LA SIMPLIFICACIÓN ENTRE BUENOS Y MALOS

 



    Cuando era niño tuve la oportunidad de disfrutar de muchas de las películas que proyectaban en los dos cines que entonces había en el barrio del Calvario. En los años setenta estaban abiertos en la ciudad de Vigo -que no llegaba a los 200.000 habitantes- más de veinte cines. Hoy ya no queda ninguno de aquellos antiguos templos generadores de sueños e ilusiones. Hasta los más importantes han sido aniquilados, como otras tantas cosas históricas que formaban parte de lo que un día fue una bella ciudad emplazada en un lugar idílico.

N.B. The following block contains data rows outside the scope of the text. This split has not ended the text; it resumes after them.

-- ==== Sys2Proof/Config.lean ====
section
/-! DEFINITION. What the spec leaves open: the bound of the one open parameter, the unspecified reset contents and the free
values. The opaque constants have no body: no proof can see a value of one. -/

namespace Sys2Proof

/-- The largest value `LEN` can have, and so the bound on `MAX_PAYLOAD` (R12, R70, R71). `MAX_PAYLOAD` itself is OPEN and no
constant of the model: what depends on it takes it as an argument, `maxPayload` (D4, log 6). -/
def Config.maxLen : Nat := 2 ^ 32 - 1

/-! Contents after reset: "unspecified: any value" (R45). DESIGN CHOICE, log 1: each reset has its own, numbered as the free
values below are. -/

/-- `RKS` after reset (R45). -/
opaque Config.resetRks : Nat → Schedule

/-- `H` after reset (R45). -/
opaque Config.resetH : Nat → Hash

/-- `BUF` after reset (R45). -/
opaque Config.resetBuf : Nat → Buffer

/-- `BUFLEN` after reset (R45). -/
opaque Config.resetBuflen : Nat → Fin 65

/-- `MSGLEN` after reset (R45). -/
opaque Config.resetMsglen : Nat → BitVec 64

/-! Free values of the transient registers: "A transient register has no architectural value between commands" (R38).
DESIGN CHOICE, log 2: a command that uses one leaves it at the free value numbered by the counter in State. -/

/-- Free value of `ST` (R23, R38). -/
opaque Config.freeSt : Nat → Block

/-- Free value of `KS_P` (R24, R38). -/
opaque Config.freeKsP : Nat → BitVec 8

/-- Free value of `KS_RI` (R24, R38). -/
opaque Config.freeKsRi : Nat → BitVec 4

/-- Free value of `RND` (R25, R38). -/
opaque Config.freeRnd : Nat → BitVec 4

/-- Free value of `W` (R36, R184). -/
opaque Config.freeW : Nat → MsgSchedule

/-- Free value of `A..E` (R37, R184). -/
opaque Config.freeVars : Nat → WorkVars

/-- Free value of `T` (R37, R184). -/
opaque Config.freeT : Nat → BitVec 7

end Sys2Proof
end

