-- ==== Sys2Proof/Syntax.lean ====
section
/-! DEFINITION. The command set as data: opcodes, payload formats and commands (30_encoding.md R70, R74, R75). -/

namespace Sys2Proof

/-- The seven opcodes (R75). -/
inductive Opcode where
  | aesExpand
  | aesEncBlock
  | aesEncEcb
  | sha1Create
  | sha1AddData
  | sha1Finalize
  | sha1Digest
deriving DecidableEq, Repr

/-- The four payload formats (R74). -/
inductive Format where
  /-- no payload: `LEN` is 0 -/
  | n
  /-- one 16-byte block: `LEN` is 16 -/
  | b16
  /-- a key of any length: the operation accepts only 16 -/
  | k
  /-- data bytes, any length -/
  | v
deriving DecidableEq, Repr

/-- A command: an opcode and its payload (R70, R75). `LEN` is the payload's length. -/
inductive Instr where
  /-- `AES_EXPAND` (R130): the payload is the key -/
  | aesExpand (key : List Byte)
  /-- `AES_ENC_BLOCK` (R150): the payload is one plaintext block -/
  | aesEncBlock (block : List Byte)
  /-- `AES_ENC_ECB` (R151): the payload is the plaintext -/
  | aesEncEcb (data : List Byte)
  /-- `SHA1_CREATE` (R200) -/
  | sha1Create
  /-- `SHA1_ADD_DATA` (R201): the payload is message bytes -/
  | sha1AddData (data : List Byte)
  /-- `SHA1_FINALIZE` (R202) -/
  | sha1Finalize
  /-- `SHA1_DIGEST` (R204) -/
  | sha1Digest
deriving DecidableEq, Repr

/-- The command's payload; empty for the `N`-format commands (R74). -/
def Instr.payload : Instr → List Byte
  | .aesExpand key => key
  | .aesEncBlock block => block
  | .aesEncEcb data => data
  | .sha1Create => []
  | .sha1AddData data => data
  | .sha1Finalize => []
  | .sha1Digest => []

/-- The command's opcode (R75). -/
def Instr.opcode : Instr → Opcode
  | .aesExpand _ => .aesExpand
  | .aesEncBlock _ => .aesEncBlock
  | .aesEncEcb _ => .aesEncEcb
  | .sha1Create => .sha1Create
  | .sha1AddData _ => .sha1AddData
  | .sha1Finalize => .sha1Finalize
  | .sha1Digest => .sha1Digest

end Sys2Proof
end

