-- ==== Sys2Proof/Machine/Aes.lean ====
section
/-! DEFINITION. The meanings of the AES commands (41_aes_key_schedule.md R130, R131; 42_aes_cipher.md R150 to R154). -/

namespace Sys2Proof.Machine

/-- A successful `AES_EXPAND` latches the schedule (R130). -/
def State.latchSchedule (s : State) (rks : Schedule) : State :=
  { s.dropKeyRegs with rks := rks, rksValid := true }

/-- `AES_EXPAND` (R130, R131). -/
def execAesExpand (key : List Byte) (s : State) : Reply :=
  match blockOperand key with
  | none => s.raise .unsupportedKeySize
  | some k => (s.latchSchedule (expandKey k)).respond (bytesOf (expandKey k))

/-- `AES_ENC_BLOCK` (R150). A payload that is not 16 bytes long spells no command (R78) and never comes from the decoder;
given one all the same, the answer is that of R78 (log 10). -/
def execAesEncBlock (block : List Byte) (s : State) : Reply :=
  match blockOperand block with
  | none => s.raise .illegalCommand
  | some b =>
    if s.hasSchedule then s.dropCipherRegs.respond (bytesOf (encryptBlock s.rks b))
    else s.raise .sequenceError

/-- `AES_ENC_ECB`: the schedule is checked first (R227), then the length (R151, R152). -/
def execAesEncEcb (data : List Byte) (s : State) : Reply :=
  if s.hasSchedule then
    match ecbOperand data with
    | none => s.raise .invalidBlockLength
    | some n => s.dropCipherRegs.respond (encryptEcb s.rks n data)
  else s.raise .sequenceError

end Sys2Proof.Machine
end

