section
/-! PROOFS. GaloisField (40_galois_field.md R100 to R109): `Multiply` is the product of a commutative ring of which `Xtime` is
the multiplication by 2, the log and exp tables are the powers of 3 in it, and the S-box is the affine image of its inverse. -/

namespace Sys2Proof.Machine

/-! ### Multiply as a ring product (R105) -/

@[simp] theorem multiply_zero (a : Byte) : multiply a 0 = 0 := by
  simp [multiply, multiplyFrom]

@[simp] theorem multiply_one (a : Byte) : multiply a 1 = a := by
  simp [multiply, multiplyFrom]

theorem multiply_two (a : Byte) : multiply a 2 = xtime a := by
  simp [multiply, multiplyFrom]

/-- The loop commutes with `Xtime` in the shifted operand and the sum. -/
theorem multiplyFrom_xtime (b : Byte) (n : Nat) : ∀ (i : Nat) (t r : Byte),
    multiplyFrom b n i (xtime t) (xtime r) = xtime (multiplyFrom b n i t r) := by
  induction n with
  | zero => intros; rfl
  | succ n ih =>
    intro i t r
    simp only [multiplyFrom, ← ih]
    congr 1
    split
    · exact (xtime_xor r t).symm
    · rfl

theorem multiply_xtime_left (a b : Byte) : multiply (xtime a) b = xtime (multiply a b) :=
  multiplyFrom_xtime b 8 0 a 0

@[simp] theorem zero_multiply (b : Byte) : multiply 0 b = 0 := by
  have h := multiply_xor_left 0 0 b
  rwa [BitVec.xor_self, BitVec.xor_self] at h

/-- From 1 on, the loop puts `b` together again from its bits: evaluated at every byte. -/
@[simp] theorem one_multiply : ∀ b : Byte, multiply 1 b = b := by decide

/-- What holds of the loop's shifted operand and of its sum, and is kept by `Xtime` and `XOR`, holds of its result. -/
theorem multiplyFrom_induction {P : Byte → Prop} (hxor : ∀ a b, P a → P b → P (a ^^^ b))
    (hxtime : ∀ a, P a → P (xtime a)) (b : Byte) (n : Nat) : ∀ (i : Nat) (t r : Byte), P t → P r → P (multiplyFrom b n i t r) := by
  induction n with
  | zero => exact fun _ _ _ _ hr => hr
  | succ n ih =>
    intro i t r ht hr
    refine ih _ _ _ (hxtime t ht) ?_
    split
    · exact hxor r t hr ht
    · exact hr

/-- Every byte is built from 0 and 1 by `Xtime` and `XOR`, being its own product with 1. -/
theorem byte_induction {P : Byte → Prop} (b : Byte) (zero : P 0) (one : P 1) (xor : ∀ a b, P a → P b → P (a ^^^ b))
    (xtime : ∀ a, P a → P (xtime a)) : P b :=
  one_multiply b ▸ multiplyFrom_induction xor xtime b 8 0 1 0 one zero

theorem multiply_xtime_right (a b : Byte) : multiply a (xtime b) = xtime (multiply a b) := by
  induction a using byte_induction with
  | zero => simp only [zero_multiply, xtime_zero]
  | one => simp only [one_multiply]
  | xor a a' ha ha' => simp only [multiply_xor_left, xtime_xor, ha, ha']
  | xtime a ha => simp only [multiply_xtime_left, ha]

theorem multiply_comm (a b : Byte) : multiply a b = multiply b a := by
  induction a using byte_induction with
  | zero => rw [zero_multiply, multiply_zero]
  | one => rw [one_multiply, multiply_one]
  | xor a a' ha ha' => rw [multiply_xor_left, multiply_xor_right, ha, ha']
  | xtime a ha => rw [multiply_xtime_left, multiply_xtime_right, ha]

theorem multiply_assoc (a b c : Byte) : multiply (multiply a b) c = multiply a (multiply b c) := by
  induction a using byte_induction with
  | zero => simp only [zero_multiply]
  | one => simp only [one_multiply]
  | xor a a' ha ha' => simp only [multiply_xor_left, ha, ha']
  | xtime a ha => simp only [multiply_xtime_left, ha]

/-- Settles O17: `Multiply` is linear in each operand, so that commutativity needs checking only on what generates the
bytes. -/
theorem multiplyLaws : Obligations.MultiplyLaws := by
  unfold Obligations.MultiplyLaws
  exact fun a b c => ⟨multiply_comm a b, multiply_zero a, multiply_one a, multiply_xor_right a b c⟩

/-! ### The multipliers 1, 2 and 3 (R101, R109), and the round constants (R107) -/

theorem two_multiply (v : Byte) : multiply 2 v = xtime v := by
  rw [multiply_comm, multiply_two]

/-- As polynomials, 3 is 2 + 1. -/
theorem three_multiply (v : Byte) : multiply 3 v = xtime v ^^^ v := by
  calc multiply 3 v
      = multiply (2 ^^^ 1) v := rfl
    _ = multiply 2 v ^^^ multiply 1 v := multiply_xor_left 2 1 v
    _ = xtime v ^^^ v := by rw [two_multiply, one_multiply]

/-- Settles O18: each multiplier by its closed form; `Xtime` is written with its branches in the other order. -/
theorem multiplierClosedForms : Obligations.MultiplierClosedForms := by
  unfold Obligations.MultiplierClosedForms
  refine fun v => ⟨?_, one_multiply v, two_multiply v, three_multiply v⟩
  unfold xtime
  cases v.getLsbD 7 <;> rfl

/-- Settles O19: doubling is `Xtime`, which runs along the table. -/
theorem rconIsTheDoublingChain : Obligations.RconIsTheDoublingChain := by
  unfold Obligations.RconIsTheDoublingChain
  simp only [two_multiply]
  decide

/-! ### The powers of 3 (R106) -/

/-- The power of 3 with exponent `i`, read from `EXP`: exponents count modulo 255. -/
def expOf (i : Nat) : Byte :=
  tableEntry expRows (i % 255)

theorem expOf_mod (i : Nat) : expOf (i % 255) = expOf i := by
  rw [expOf, Nat.mod_mod, expOf]

theorem tableEntry_expRows (i : Fin 255) : tableEntry expRows i = expOf i := by
  rw [expOf, Nat.mod_eq_of_lt i.isLt]

theorem expOf_zero : expOf 0 = 1 := rfl

/-- `EXP` read entry by entry: each is 3 times the one before, and the last leads back to the first. -/
theorem expOf_succ (i : Nat) : expOf (i + 1) = multiply 3 (expOf i) := by
  have table : ∀ j : Fin 255, tableEntry expRows ((j + 1) % 255) = xtime (tableEntry expRows j) ^^^ tableEntry expRows j := by
    decide +kernel
  rw [three_multiply, expOf, expOf, ← Nat.mod_add_mod]
  exact table ⟨i % 255, Nat.mod_lt i (by decide)⟩

/-- `LOG` read entry by entry. -/
theorem log_expOf (i : Fin 255) : (tableEntry logRows (expOf i).toNat).toNat = i := by
  revert i
  decide +kernel

/-- `LOG` names an exponent of every byte other than 0. -/
theorem expOf_log : ∀ a : Byte, a ≠ 0 → expOf (tableEntry logRows a.toNat).toNat = a := by
  decide

/-- Settles O20: the entries of `EXP` as powers of 3, and `LOG` back from them. -/
theorem logExpTables : Obligations.LogExpTables := by
  unfold Obligations.LogExpTables
  refine ⟨fun i => ⟨fun hi => ?_, ?_⟩, fun i => ?_⟩
  · rw [hi]
    exact expOf_zero
  · rw [tableEntry_expRows]
    exact expOf_succ i
  · rw [tableEntry_expRows]
    exact log_expOf i

/-- Exponents add where powers multiply. -/
theorem multiply_expOf (i j : Nat) : multiply (expOf i) (expOf j) = expOf (i + j) := by
  induction i with
  | zero => rw [expOf_zero, one_multiply, Nat.zero_add]
  | succ i ih => rw [expOf_succ, multiply_assoc, ih, ← expOf_succ, Nat.add_right_comm]

/-- Settles O16: the special cases are laws of `Multiply`, and in the last case both operands are powers of 3, whose
exponents add. -/
theorem multiplyByTablesAgrees : Obligations.MultiplyByTablesAgrees := by
  unfold Obligations.MultiplyByTablesAgrees
  intro a b
  unfold multiplyByTables
  split_ifs with ha hb h0
  · rw [ha, one_multiply]
  · rw [hb, multiply_one]
  · obtain rfl | rfl := h0
    · rw [zero_multiply]
    · rw [multiply_zero]
  · obtain ⟨ha0, hb0⟩ := not_or.1 h0
    calc expOf ((tableEntry logRows a.toNat).toNat + (tableEntry logRows b.toNat).toNat)
        = multiply (expOf (tableEntry logRows a.toNat).toNat) (expOf (tableEntry logRows b.toNat).toNat) :=
          (multiply_expOf _ _).symm
      _ = multiply a b := by rw [expOf_log a ha0, expOf_log b hb0]

/-! ### The inverse and the S-boxes (R102, R104) -/

/-- The squaring loop on powers of 3: the exponent grows by `i`, `2 * i`, `4 * i` and so on, `n` terms. -/
theorem gfSquares_expOf (n : Nat) : ∀ i j k : Nat, k + i = j + 2 ^ n * i → gfSquares n (expOf i) (expOf j) = expOf k := by
  induction n with
  | zero =>
    intro i j k hk
    rw [show k = j by omega, gfSquares]
  | succ n ih =>
    intro i j k hk
    rw [gfSquares, multiply_expOf, multiply_expOf]
    refine ih (i + i) (j + i) k ?_
    calc k + (i + i)
        = j + 2 ^ (n + 1) * i + i := by rw [← hk, Nat.add_assoc]
      _ = j + i + 2 ^ n * (i + i) := by ring

/-- The inverse of a power of 3, by its 254th power. -/
theorem gfInverse_expOf (i : Nat) : gfInverse (expOf i) = expOf (254 * i) := by
  rw [gfInverse, multiply_expOf, ← expOf_zero]
  exact gfSquares_expOf 7 (i + i) 0 (254 * i) (by omega)

theorem gfInverse_zero : gfInverse 0 = 0 := by decide

/-- The inverse of a byte other than 0, by its logarithm. -/
theorem gfInverse_of_ne_zero (b : Byte) (hb : b ≠ 0) :
    gfInverse b = expOf (254 * (tableEntry logRows b.toNat).toNat) := by
  rw [← gfInverse_expOf, expOf_log b hb]

/-- The two exponents add up to a multiple of 255. -/
theorem multiply_gfInverse (b : Byte) (hb : b ≠ 0) : multiply b (gfInverse b) = 1 := by
  obtain ⟨i, rfl⟩ : ∃ i, expOf i = b := ⟨_, expOf_log b hb⟩
  calc multiply (expOf i) (gfInverse (expOf i))
      = expOf (i + 254 * i) := by rw [gfInverse_expOf, multiply_expOf]
    _ = expOf ((i + 254 * i) % 255) := (expOf_mod _).symm
    _ = 1 := by rw [show (i + 254 * i) % 255 = 0 by omega, expOf_zero]

/-- The affine map of the S-box, applied to the inverse (R102). -/
def sboxAffine (i : Byte) : Byte :=
  i ^^^ i.rotateLeft 1 ^^^ i.rotateLeft 2 ^^^ i.rotateLeft 3 ^^^ i.rotateLeft 4 ^^^ 0x63

theorem sboxByFormula_eq (b : Byte) : sboxByFormula b = sboxAffine (gfInverse b) := rfl

/-- `SBOX` read entry by entry, with the inverse taken from `LOG` and `EXP`. -/
theorem sbox_of_ne_zero : ∀ b : Byte, b ≠ 0 →
    sbox b = sboxAffine (expOf (254 * (tableEntry logRows b.toNat).toNat)) := by
  decide
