-- ==== Sys2Proof/Word.lean ====
section
/-! DEFINITION. The word types of the BlueEagle core: everything in this hardware is an unsigned byte (R3, R4, R11). -/

namespace Sys2Proof

/-- A memory cell, a register, an address, the pc or an instruction byte: 8 bits, unsigned (R3, R4, R6).
`+`, `-` and `*` on it are the sums, differences and products modulo 256 of R16, R18 and R77. -/
abbrev Byte := BitVec 8

/-- An index 0..7 into the register file (R4, R15). -/
abbrev Reg := Fin 8

/-- The 3-bit flags register `FL` (R7, R19): E is bit 0, G is bit 1, L is bit 2. -/
abbrev FlagBits := BitVec 3

end Sys2Proof
end

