-- ==== Sys2Proof/Machine/Alu.lean ====
section
/-! DEFINITION. The ALU's closed map of operations: ADD, MUL and CMP (`43_alu.md`, R73). -/

namespace Sys2Proof.Machine

/-- `x[d] <- f(x[d], x[s])` with both operands decoded first, a before b, then the generic advance (R74, R75). -/
def aluWrite (f : Byte → Byte → Byte) (op a b : Byte) (s : State) : State :=
  withReg a s fun d => withReg b s fun r => (s.setReg d (f (s.reg d) (s.reg r))).advance op

/-- ADD (R74): the sum modulo 256; no flag. -/
def execAdd (a b : Byte) (s : State) : Host.Outcome State Fault Refusal :=
  .next (aluWrite (fun x y => x + y) Opcode.add a b s)

/-- MUL (R75): the low 8 bits of the unsigned product; no flag. -/
def execMul (a b : Byte) (s : State) : Host.Outcome State Fault Refusal :=
  .next (aluWrite (fun x y => x * y) Opcode.mul a b s)

/-- CMP (R76): all of FL is written, and no register. -/
def execCmp (a b : Byte) (s : State) : Host.Outcome State Fault Refusal :=
  .next (withReg a s fun p => withReg b s fun q =>
    (s.setFl (compareFlags (s.reg p) (s.reg q))).advance Opcode.cmp)

end Sys2Proof.Machine
end

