-- ==== Sys2Proof/Machine/Stack.lean ====
section
/-! DEFINITION. The stack primitives and PUSH and POP (`41_stack.md`). -/

namespace Sys2Proof.Machine

/-- A push at this state raises StackOverflow: `STACK_CHECK = on` and SP = 0x00 (R63, R83). -/
def pushRaises (s : State) : Bool := decide (s.config.stackCheck = .on ∧ s.sp = 0x00)

/-- A pop at this state raises StackUnderflow: `STACK_CHECK = on` and SP = 0xFF (R64, R83). -/
def popRaises (s : State) : Bool := decide (s.config.stackCheck = .on ∧ s.sp = 0xFF)

/-- The check of R63, then `k`. -/
def checkPush (s : State) (k : State) : State :=
  if pushRaises s then raise .stackOverflow s.sp s else k

/-- The check of R64, then `k`. -/
def checkPop (s : State) (k : State) : State :=
  if popRaises s then raise .stackUnderflow s.sp s else k

/-- `x[7] <- (x[7] - 1) mod 256` (R63). -/
def decSp (s : State) : State := s.setSp (s.sp - 1)

/-- `x[7] <- (x[7] + 1) mod 256` (R64). -/
def incSp (s : State) : State := s.setSp (s.sp + 1)

/-- `Push8(v)`, then `k` (R63): decrement, then store at the new SP. -/
def push8 (v : Byte) (s : State) (k : State → State) : State :=
  checkPush s (k ((decSp s).memWrite (decSp s).sp v))

/-- `v = Pop8()`, then `k v` (R64): load at SP, then increment. -/
def pop8 (s : State) (k : Byte → State → State) : State :=
  checkPop s (k (s.memRead s.sp) (incSp s))

/-- PUSH (R65): SP is decremented first; the register is read after that and stored at the new SP. -/
def execPush (a : Byte) (s : State) : Host.Outcome State Fault Refusal :=
  .next (withReg a s fun r => checkPush s
    (((decSp s).memWrite (decSp s).sp ((decSp s).reg r)).advance Opcode.push))

/-- POP (R66): the register is written first; SP is read after that and incremented. -/
def execPop (a : Byte) (s : State) : Host.Outcome State Fault Refusal :=
  .next (withReg a s fun d => checkPop s
    ((incSp (s.setReg d (s.memRead s.sp))).advance Opcode.pop))

end Sys2Proof.Machine
end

Parece ser, en vista de lo acontecido en los últimos cuarenta años en Vigo, que el progreso implica arrasar con todo aquello que contenga parte de la esencia del pasado; en lugar de transformar o adaptar los lugares con historia para que permanezcan en el tiempo como testimonio de lo que fue. Y en el caso de Vigo, además, progreso ha significado cerrar el mar lo máximo posible a la visión y el disfrute de los habitantes de la ciudad.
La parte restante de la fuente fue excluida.